● Collected data
-- ==== Sys2Proof/Laws/State.lean ====
section
/-! SUPPORT. One lemma for each field and each update of State, true by rfl: no later proof unfolds an update. -/

namespace Sys2Proof.Machine

/-! ### the error entry (R195) -/

@[simp] theorem raiseError_params (e : ErrKind) (idx : Nat) (s : State) : (raiseError e idx s).params = s.params := rfl
@[simp] theorem raiseError_op (e : ErrKind) (idx : Nat) (s : State) : (raiseError e idx s).op = s.op := rfl
@[simp] theorem raiseError_lenIn (e : ErrKind) (idx : Nat) (s : State) : (raiseError e idx s).lenIn = s.lenIn := rfl
@[simp] theorem raiseError_status (e : ErrKind) (idx : Nat) (s : State) : (raiseError e idx s).status = .error := rfl
@[simp] theorem raiseError_err (e : ErrKind) (idx : Nat) (s : State) : (raiseError e idx s).err = e := rfl
@[simp] theorem raiseError_errIdx (e : ErrKind) (idx : Nat) (s : State) : (raiseError e idx s).errIdx = trunc s.params idx := rfl
@[simp] theorem raiseError_lenOut (e : ErrKind) (idx : Nat) (s : State) : (raiseError e idx s).lenOut = 0 := rfl
@[simp] theorem raiseError_acc (e : ErrKind) (idx : Nat) (s : State) : (raiseError e idx s).acc = s.acc := rfl
@[simp] theorem raiseError_grp (e : ErrKind) (idx : Nat) (s : State) : (raiseError e idx s).grp = s.grp := rfl
@[simp] theorem raiseError_ngrp (e : ErrKind) (idx : Nat) (s : State) : (raiseError e idx s).ngrp = s.ngrp := rfl
@[simp] theorem raiseError_pad (e : ErrKind) (idx : Nat) (s : State) : (raiseError e idx s).pad = s.pad := rfl
@[simp] theorem raiseError_inBuf (e : ErrKind) (idx : Nat) (s : State) : (raiseError e idx s).inBuf = s.inBuf := rfl
@[simp] theorem raiseError_outBuf (e : ErrKind) (idx : Nat) (s : State) : (raiseError e idx s).outBuf = s.outBuf := rfl
@[simp] theorem raiseError_queue (e : ErrKind) (idx : Nat) (s : State) : (raiseError e idx s).queue = s.queue := rfl
@[simp] theorem raiseError_reply (e : ErrKind) (idx : Nat) (s : State) : (raiseError e idx s).reply = s.reply := rfl
@[simp] theorem raiseError_wrong (e : ErrKind) (idx : Nat) (s : State) : (raiseError e idx s).wrong = s.wrong := rfl
@[simp] theorem raiseError_epoch (e : ErrKind) (idx : Nat) (s : State) : (raiseError e idx s).epoch = s.epoch := rfl
@[simp] theorem raiseError_tick (e : ErrKind) (idx : Nat) (s : State) : (raiseError e idx s).tick = s.tick + 1 := rfl

/-! ### the reset step (R220) -/

@[simp] theorem resetStep_params (s : State) : (resetStep s).params = s.params := rfl
@[simp] theorem resetStep_op (s : State) : (resetStep s).op = 0#1 := rfl
@[simp] theorem resetStep_lenIn (s : State) : (resetStep s).lenIn = 0 := rfl
@[simp] theorem resetStep_status (s : State) : (resetStep s).status = .idle := rfl
@[simp] theorem resetStep_err (s : State) : (resetStep s).err = .none := rfl
@[simp] theorem resetStep_errIdx (s : State) : (resetStep s).errIdx = 0 := rfl
@[simp] theorem resetStep_lenOut (s : State) : (resetStep s).lenOut = 0 := rfl
@[simp] theorem resetStep_acc (s : State) : (resetStep s).acc = Config.freeAcc s.tick := rfl
@[simp] theorem resetStep_grp (s : State) : (resetStep s).grp = trunc s.params (Config.freeGrp s.tick) := rfl
@[simp] theorem resetStep_ngrp (s : State) : (resetStep s).ngrp = trunc s.params (Config.freeNgrp s.tick) := rfl
@[simp] theorem resetStep_pad (s : State) : (resetStep s).pad = Config.freePad s.tick := rfl
@[simp] theorem resetStep_inBuf (s : State) : (resetStep s).inBuf = [] := rfl
@[simp] theorem resetStep_outBuf (s : State) : (resetStep s).outBuf = [] := rfl
@[simp] theorem resetStep_queue (s : State) : (resetStep s).queue = s.queue := rfl
@[simp] theorem resetStep_reply (s : State) : (resetStep s).reply = s.reply := rfl
@[simp] theorem resetStep_wrong (s : State) : (resetStep s).wrong = s.wrong := rfl
@[simp] theorem resetStep_epoch (s : State) : (resetStep s).epoch = s.epoch + 1 := rfl
@[simp] theorem resetStep_tick (s : State) : (resetStep s).tick = s.tick + 1 := rfl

● Work order
Line by line, please copy the records above exactly.

● Result for this task
-- ==== Sys2Proof/Laws/State.lean ====
section
/-! SUPPORT. One lemma for each field and each update of State, true by rfl: no later proof unfolds an update. -/

namespace Sys2Proof.Machine

/-! ### the error entry (R195) -/

@[simp] theorem raiseError_params (e : ErrKind) (idx : Nat) (s : State) : (raiseError e idx s).params = s.params := rfl
@[simp] theorem raiseError_op (e : ErrKind) (idx : Nat) (s : State) : (raiseError e idx s).op = s.op := rfl
@[simp] theorem raiseError_lenIn (e : ErrKind) (idx : Nat) (s : State) : (raiseError e idx s).lenIn = s.lenIn := rfl
@[simp] theorem raiseError_status (e : ErrKind) (idx : Nat) (s : State) : (raiseError e idx s).status = .error := rfl
@[simp] theorem raiseError_err (e : ErrKind) (idx : Nat) (s : State) : (raiseError e idx s).err = e := rfl
@[simp] theorem raiseError_errIdx (e : ErrKind) (idx : Nat) (s : State) : (raiseError e idx s).errIdx = trunc s.params idx := rfl
@[simp] theorem raiseError_lenOut (e : ErrKind) (idx : Nat) (s : State) : (raiseError e idx s).lenOut = 0 := rfl
@[simp] theorem raiseError_acc (e : ErrKind) (idx : Nat) (s : State) : (raiseError e idx s).acc = s.acc := rfl
@[simp] theorem raiseError_grp (e : ErrKind) (idx : Nat) (s : State) : (raiseError e idx s).grp = s.grp := rfl
@[simp] theorem raiseError_ngrp (e : ErrKind) (idx : Nat) (s : State) : (raiseError e idx s).ngrp = s.ngrp := rfl
@[simp] theorem raiseError_pad (e : ErrKind) (idx : Nat) (s : State) : (raiseError e idx s).pad = s.pad := rfl
@[simp] theorem raiseError_inBuf (e : ErrKind) (idx : Nat) (s : State) : (raiseError e idx s).inBuf = s.inBuf := rfl
@[simp] theorem raiseError_outBuf (e : ErrKind) (idx : Nat) (s : State) : (raiseError e idx s).outBuf = s.outBuf := rfl
@[simp] theorem raiseError_queue (e : ErrKind) (idx : Nat) (s : State) : (raiseError e idx s).queue = s.queue := rfl
@[simp] theorem raiseError_reply (e : ErrKind) (idx : Nat) (s : State) : (raiseError e idx s).reply = s.reply := rfl
@[simp] theorem raiseError_wrong (e : ErrKind) (idx : Nat) (s : State) : (raiseError e idx s).wrong = s.wrong := rfl
@[simp] theorem raiseError_epoch (e : ErrKind) (idx : Nat) (s : State) : (raiseError e idx s).epoch = s.epoch := rfl
@[simp] theorem raiseError_tick (e : ErrKind) (idx : Nat) (s : State) : (raiseError e idx s).tick = s.tick + 1 := rfl

/-! ### the reset step (R220) -/

@[simp] theorem resetStep_params (s : State) : (resetStep s).params = s.params := rfl
@[simp] theorem resetStep_op (s : State) : (resetStep s).op = 0#1 := rfl
@[simp] theorem resetStep_lenIn (s : State) : (resetStep s).lenIn = 0 := rfl
@[simp] theorem resetStep_status (s : State) : (resetStep s).status = .idle := rfl
@[simp] theorem resetStep_err (s : State) : (resetStep s).err = .none := rfl
@[simp] theorem resetStep_errIdx (s : State) : (resetStep s).errIdx = 0 := rfl
@[simp] theorem resetStep_lenOut (s : State) : (resetStep s).lenOut = 0 := rfl
@[simp] theorem resetStep_acc (s : State) : (resetStep s).acc = Config.freeAcc s.tick := rfl
@[simp] theorem resetStep_grp (s : State) : (resetStep s).grp = trunc s.params (Config.freeGrp s.tick) := rfl
@[simp] theorem resetStep_ngrp (s : State) : (resetStep s).ngrp = trunc s.params (Config.freeNgrp s.tick) := rfl
@[simp] theorem resetStep_pad (s : State) : (resetStep s).pad = Config.freePad s.tick := rfl
@[simp] theorem resetStep_inBuf (s : State) : (resetStep s).inBuf = [] := rfl
@[simp] theorem resetStep_outBuf (s : State) : (resetStep s).outBuf = [] := rfl
@[simp] theorem resetStep_queue (s : State) : (resetStep s).queue = s.queue := rfl
@[simp] theorem resetStep_reply (s : State) : (resetStep s).reply = s.reply := rfl
@[simp] theorem resetStep_wrong (s : State) : (resetStep s).wrong = s.wrong := rfl
@[simp] theorem resetStep_epoch (s : State) : (resetStep s).epoch = s.epoch + 1 := rfl
@[simp] theorem resetStep_tick (s : State) : (resetStep s).tick = s.tick + 1 := rfl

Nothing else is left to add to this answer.